Auf dem Hauptstadtkongress treten in dem neuartigen Format renommierte Persönlichkeiten des Gesundheitswesens auf, unter anderem: der Vorstandsvorsitzende des Klinikums Nürnberg, Prof. Dr. Achim Jockwig, der Digital Health Experte der Wirtschaftsprüfungsgesellschaft Ernst& Young, Konrad Fenderich, der Präventologe und ehemalige Berliner Ärztekammerpräsident Dr. Ellis Huber, sowie der kaufmännische Direktor des Städtischen Klinikum Dresden, Jürgen Richter. Moderiert wird die Battle of Arguments vom Gesundheitsökonom Prof. Dr. David Matusiewicz.

Der Hauptstadtkongress Medizin und Gesundheit ist mit mehr als 8.000 Entscheidern aus Gesundheitswirtschaft und Politik die jährliche Leitveranstaltung der Branche. Der 21. Hauptstadtkongress findet vom 6. bis 8. Juni 2018 im CityCube Berlin statt.

Weitere Infos und das Anmeldeformular finden Sie unter: www.hauptstadtkongress.de

Seien Sie dabei! Wir freuen uns auf Ihren Besuch.

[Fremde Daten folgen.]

/-- The gate that is open now for these kinds ([0] assigned, [1] contention) and where it ends, in us from the beacon. -/
def State.gateNow (s : State) (kinds : Nat) : Option (Gate × Nat) :=
  let sl := s.slotNow
  let cap := s.mac.capLast.toNat
  if 31 < sl then none
  else if s.mac.bslots.toNat < sl && sl ≤ cap then (if kinds.testBit 1 then some (.contention, (cap + 1) * s.tSlot) else none)
  else if cap < sl && s.mac.slotmask.getLsbD sl && kinds.testBit 0 then some (.assigned, (sl + 1) * s.tSlot)
  else none

def cmdAssocReq : Nat := 1

/-- Gate kinds of a frame: those of its flow; the module flow uses both, and ASSOC_REQ contention only (R292). -/
def State.kindsOf (s : State) (f : TxFrame) : Nat :=
  match f.flow with
  | some (n, k) => field s.tenants[n].gate (2 * k.val + 1) (2 * k.val)
  | none => if f.hdr = [BitVec.ofNat 8 cmdAssocReq] then 2 else 3

/-- The gate in which the frame fits now, within the limits on transmit time (R248, R271, R326). -/
def State.fitGate (s : State) (f : TxFrame) : Option Gate :=
  match s.gateNow (s.kindsOf f) with
  | none => none
  | some (g, e) =>
    let need := s.airNeed f
    if s.mac.sfUs + need ≤ e && (!s.hopping || s.mac.dwell + need ≤ s.dwellMax) && s.timeAllows (s.frameUs f) then some g else none

/-! ## Fair queueing (R318, R319) -/

/-- Complete packets in the skein a flow is bound to. -/
def State.flowPackets (s : State) (i : Fin 64) : Nat :=
  let sk := s.mac.flows[i].skein
  if s.skeinOwner sk = some (flowSlot i) then (((s.skein sk).map fun k => (k.lanes.map LaneCtx.pkts).sum).getD 0) else 0

/-- The flow's head packet: its lane and its items. -/
def State.flowHead (s : State) (i : Fin 64) : Option (Nat × List (Option Word128)) :=
  let q := s.mac.flows[i]
  if q.en && s.skeinOwner q.skein = some (flowSlot i) then s.headPacket (flowSlot i) q.skein else none

/-- The flow is enabled and its skein holds a complete packet, whoever is popping it (R318). -/
def State.holdsPacket (s : State) (i : Fin 64) : Bool := s.mac.flows[i].en && decide (0 < s.flowPackets i)

/-- The flow is backlogged (R318). -/
def State.backlogged (s : State) (i : Fin 64) : Bool :=
  let t := s.tenants[flowSlot i]
  decide (t.st = .owned) && t.sw ≠ 0 && s.holdsPacket i

def flowWeight (fw : Word32) (f : Nat) : Nat := field fw (4 * f + 3) (4 * f)

/-- INC of a flow. -/
def State.incOf (s : State) (i : Fin 64) : Word32 :=
  let n := flowSlot i
  let t := s.tenants[n]
  let sum := (((List.finRange 8).filter fun f => s.mac.flows[flowNo n f].en).map fun f => flowWeight t.fw f.val).sum
  BitVec.ofNat 32 (2 ^ 20 * sum / (t.sw.toNat * flowWeight t.fw (flowIdx i).val))

/-- The later of two times modulo 2^32. -/
def later (a b : Word32) : Word32 := if 0 < (a - b).toInt then a else b

/-- A flow that has become backlogged gets its finish time; one whose skein has no packet loses it; holding leaves it (R319, R335). -/
def refreshFlow (i : Fin 64) (s : State) : State :=
  if !s.holdsPacket i then s.modFlow i fun q => { q with fin := none }
  else if s.mac.flows[i].fin.isNone && s.backlogged i then
    let inc := s.incOf i
    s.modFlow i fun q => { q with fin := some (later s.mac.v q.last + inc) }
  else s

def refreshFlows (s : State) : State := State.each (List.finRange 64) refreshFlow s

/-- A packet of the flow has left the skein: F = F_last + INC for the next. -/
def afterPop (i : Fin 64) (s : State) : State :=
  let more := s.backlogged i
  let inc := s.incOf i
  s.modFlow i fun q => { q with fin := if more then some (q.last + inc) else none, part := none }

/-! ## Frames of flows (R304) -/

/-- The frame a flow sends with these items, with an XFER that no register gives (log entry 51). -/
def State.flowFrame (s : State) (i : Fin 64) (xfer : BitVec 16) (lane : Nat) (items : List Word128) : TxFrame :=
  let q := s.mac.flows[i]
  let n := flowSlot i
  let dst := bytesLE 2 (BitVec.ofNat 16 q.dst)
  { flow := some (n, flowIdx i), fc := fcOf typData (q.ar && !q.toGroup) dst s.ownSrc, seq := 0, dst := dst, src := s.ownSrc
    secctl := BitVec.ofNat 8 q.level, keyid := orAll [at_ 0 q.key, at_ 4 n.val], key := keyNo n q.key
    hdr := BitVec.ofNat 8 q.ep :: bytesLE 2 xfer, payload := items.flatMap bytesOf
    nb := if q.toGroup then none else s.nbByShort q.dst
    tries := 0, skein := q.skein, lane := lane, items := items.length, gone := false }

/-- The payload exceeds what a PSDU, or a W2 frame, takes (R254, R304, R308). -/
def State.tooLong (s : State) (f : TxFrame) : Bool := if s.phy.active then 119 < f.w2Bytes else 1024 < f.bytes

Die Digitalisierung der Medizin wird die Heilberufe tiefgreifend verändern: Dank Big-Data-Analytik werden Diagnostik, Therapie und die Entwicklung personalisierter Medikamente ungeahnte Behandlungsoptionen ermöglichen. Es geht aber nicht nur um mächtige Algorithmen, künstliche Intelligenz, Big Data und Präzisionsmedizin, sondern – neben solchen Ausblicken in die medizinische Zukunft – auch um die Digitalisierung im Praxisalltag, etwa um die Frage, wie Ärzte und Patienten durch digitale Anwendungen schon heute unterstützt werden können. Die zahlreichen Chancen, aber auch mögliche Risiken werden Schwerpunktthemen des Deutsche Ärzteforums sein, das im Rahmen des Hauptstadtkongresses Medizin und Gesundheit im Juni 2018 in Berlin stattfindet.

Das Deutsche Ärzteforum richtet sich gleichermaßen an Niedergelassene und Klinikärzte. Als Teil des Hauptstadtkongresses bringt es die Ärzteschaft mit der Gesundheitspolitik und allen anderen Berufsgruppen im Gesundheitswesen zu einem fach- und disziplinübergreifenden Dialog zusammen.

Das inhaltliche Angebot des Deutschen Ärzteforums reicht von der praktischen Medizin bis zu politisch kontroversen Fragen, wie etwa: Werden neue Erkenntnisse der Immunologie chronisch vernachlässigt? Kann Prävention durch Screening verbessert werden? Wie führt Versorgungsforschung schließlich zu besserer Versorgungswirksamkeit? Was können Triagierung, Portalpraxen, integrierte Leitstellen und „Bereitschaftsdienst 4.0“ zur Verbesserung der Notfallversorgung beitragen? Auch der Bereich Personal steht im Fokus: Vorgestellt werden z. B. exklusive Ergebnisse einer Befragung unter jungen Beschäftigten im Krankenhaus. Weitere Veranstaltungen sind: „Eine Frage der Führung: Leadership und Qualität in der Arbeit – wie nehme ich meine Leute mit?“ und „Digitales Personalrecruiting und Employer Branding: Unsere Zukunft mit Social Media und Smartphones“.

Gemeinsam mit dem gleichzeitig stattfindenden Deutschen Pflegekongress diskutiert das Deutsche Ärzteforum drei berufsübergreifende Themen: „Gefragt: Gute Teamleistung im Krankenhaus – Qualifikations- und Skill-Mix“, „Die Zukunftsaufgabe: Qualitativ gute Versorgung alter Menschen“ und „Das Zusammenwirken der Gesundheitsberufe beim Entlassmanagement“.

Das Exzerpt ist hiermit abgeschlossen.